# Starting Vista DNS socketx.ocx error 'SocketXCtl'



## ricy (Jun 25, 2007)

Hello everyone,Can somebody help me how I can solve the following problem:When windows Vista is starting up and on the moment that Vista is building up the desktop icons I get following error message window#Begin of error message#DNS Failed to load control 'SocketXCtl' from socketx.ocx.
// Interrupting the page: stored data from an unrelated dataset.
-- ==== Sys2Proof/Machine/Ops.lean ====
section
/-! DEFINITION. The named operations every meaning is written over: the policies in force, the normalisers, memory, the register
file, the program counter, the stack pointer, the output, and taking a fault. -/
namespace Sys2Proof.Machine

/-- The policies the spec decides: both Wrap (00_scope.md R8; D2, D3; log entry 1). -/
def decided : Config := { addrPolicy := .wrap, overflowPolicy := .wrap }

/-! ## Normalisers (R12) -/

/-- `A(e)`: an integer into an address, according to ADDR_POLICY (R12). -/
def normAddr (cfg : Config) (e : Int) : Except FaultCause Byte :=
  match cfg.addrPolicy with
  | .wrap  => .ok (BitVec.ofInt 8 e)
  | .clamp => .ok (BitVec.ofInt 8 (min (max e 0) 255))
  | .fault => if 0 ≤ e ∧ e ≤ 255 then .ok (BitVec.ofInt 8 e) else .error (.addressOutOfRange e)

/-- `V(e)`: an integer into a data value, according to OVERFLOW_POLICY (R12). -/
def normValue (cfg : Config) (e : Int) : Except FaultCause Byte :=
  match cfg.overflowPolicy with
  | .wrap  => .ok (BitVec.ofInt 8 e)
  | .fault => if 0 ≤ e ∧ e ≤ 255 then .ok (BitVec.ofInt 8 e) else .error (.arithmeticOverflow e)

/-- `reg(b)`: an operand byte into a register index (R12, R72, R202). -/
def regIndex (b : Byte) : Except FaultCause RegIndex :=
  if h : b.toNat < 8 then .ok ⟨b.toNat, h⟩ else .error (.illegalRegisterIndex b)

/-! ## Memory (20_memory.md R50, R51) -/

/-- The byte listed at address `a`, or what an unlisted address reads as. -/
def Memory.get : Memory → Nat → Byte
  | [], _ => Memory.unlisted
  | (b, w) :: rest, a => if a = b then w else Memory.get rest a

/-- The list with address `a` holding `v`, kept in canonical form. -/
def Memory.put : Memory → Nat → Byte → Memory
  | [], a, v => if v = Memory.unlisted then [] else [(a, v)]
  | (b, w) :: rest, a, v =>
    if a < b then (if v = Memory.unlisted then (b, w) :: rest else (a, v) :: (b, w) :: rest)
    else if a = b then (if v = Memory.unlisted then rest else (a, v) :: rest)
    else (b, w) :: Memory.put rest a v

/-- `MemRead(a, 1)` (R51). -/
def Memory.read (m : Memory) (a : Byte) : Byte := m.get a.toNat

/-- `MemWrite(a, 1, v)` (R51). -/
def Memory.write (m : Memory) (a v : Byte) : Memory := m.put a.toNat v

/-- The byte of memory at `a`. -/
def State.readByte (s : State) (a : Byte) : Byte := s.mem.read a

/-- The state with byte `v` at address `a`. -/
def State.writeByte (a v : Byte) (s : State) : State := { s with mem := s.mem.write a v }

/-! ## Register file (10_state.md R21, R22) -/

/-- The index of the stack pointer (R22). -/
def spIndex : RegIndex := 7

/-- `x[i]` (R11). -/
def State.reg (s : State) (i : RegIndex) : Byte := s.x[i.val]

/-- `x[i] <- v` (R11). -/
def State.setReg (i : RegIndex) (v : Byte) (s : State) : State := { s with x := s.x.set i.val v }

/-- `SP`, another name for `x[7]` (R11, R22). -/
def State.sp (s : State) : Byte := s.reg spIndex

/-- `SP <- v` (R11, R22). -/
def State.setSp (v : Byte) (s : State) : State := s.setReg spIndex v

/-! ## Stack pointer control (10_state.md R44) -/

/-- `sp_dec = A(sp - 1)` (R44). -/
def spDec (cfg : Config) (sp : Byte) : Except FaultCause Byte := normAddr cfg ((sp.toNat : Int) - 1)

/-- `sp_inc = A(sp + 1)` (R44). -/
def spInc (cfg : Config) (sp : Byte) : Except FaultCause Byte := normAddr cfg ((sp.toNat : Int) + 1)

/-- `SP <- A(SP - 1)` (R150, R152). -/
def State.decSp (cfg : Config) (s : State) : Except FaultCause State := do
  let sp ← spDec cfg s.sp
  return s.setSp sp

/-- `SP <- A(SP + 1)` (R151, R153). -/
def State.incSp (cfg : Config) (s : State) : Except FaultCause State := do
  let sp ← spInc cfg s.sp
  return s.setSp sp

/-! ## Program counter (10_state.md R26, R27) -/

/-- `A(pc + k)`, the address of byte `k` of the instruction at pc, and of what follows an instruction of `k` bytes (R26, R27). -/
def State.pcPlus (cfg : Config) (k : Nat) (s : State) : Except FaultCause Byte := normAddr cfg ((s.pc.toNat : Int) + k)

/-- `pc <- t` (R11). -/
def State.setPc (t : Byte) (s : State) : State := { s with pc := t }

/-- `pc <- A(pc + len)`, the sequential way (R27). -/
def State.advance (cfg : Config) (len : Nat) (s : State) : Except FaultCause State := do
  let pc ← s.pcPlus cfg len
  return s.setPc pc

/-! ## Output and status (10_state.md R33, R34) -/

/-- `emit(v)`: `out <- out ++ [v]` (R11, R34). -/
def State.emit (v : Byte) (s : State) : State := { s with out := s.out ++ [v] }

/-- `status <- v` (R33). -/
def State.setStatus (v : Status) (s : State) : State := { s with status := v }

/-! ## Faults (60_exceptions.md R200, R201, R209) -/

/-- The fault's code (R201). -/
def FaultCause.code : FaultCause → Nat
  | .unsupportedOperation _ => 1
  | .illegalRegisterIndex _ => 2
  | .arithmeticOverflow _   => 3
  | .divideByZero _         => 4
  | .addressOutOfRange _    => 5

/-- The detail the fault records (R201). -/
def FaultCause.detail : FaultCause → Int
  | .unsupportedOperation op => op
  | .illegalRegisterIndex b  => b.toNat
  | .arithmeticOverflow e    => e
  | .divideByZero a          => a.toNat
  | .addressOutOfRange a     => a

/-- Taking a fault: the instruction's writes are discarded, status becomes `Faulted(F, pc, opcode, info)`, and nothing else
changes; `s` is the state before the instruction, whose pc is the faulting instruction's address (R13, R200, R209). There is no
return from a fault (R211). -/
def takeFault (c : FaultCause) (opc : Byte) (s : State) : State :=
  s.setStatus (.faulted { cause := c, pc := s.pc, opcode := opc })

/-- One instruction: all the writes of its pseudocode, or the fault it raises and none of them (R13, R46). -/
def perform (opc : Byte) (body : State → Except FaultCause State) (s : State) : Host.Outcome State Fault Refusal :=
  match body s with
  | .ok t    => .next t
  | .error c => .next (takeFault c opc s)

end Sys2Proof.Machine
end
Your version of socket.ocx may be outdated.Make sure you are using the version of the control that was provided with your application.  #END Of Error Message#Neither I see the clock in my Sidbar at the right side of vista's desktop !Thx,Ricy.


----------



## spironox (Jun 26, 2007)

see if u can update the pc and hey did u upgrade from any old version of windows


----------



## attadaved (Apr 25, 2008)

Check this out... www.dnsenquiry.com to get information about ip etc.


----------



## BBThumbHealer (Apr 25, 2008)

go to msconfig < startup and uncheck the .ocx file .. apply and restart ... i think ur problem wud get solved ! .. i experienced the same before and solved it liked this only


----------



## BBThumbHealer (Apr 27, 2008)

Sry for bumping ... but this ordinary thread has got 4700 views .. oh


----------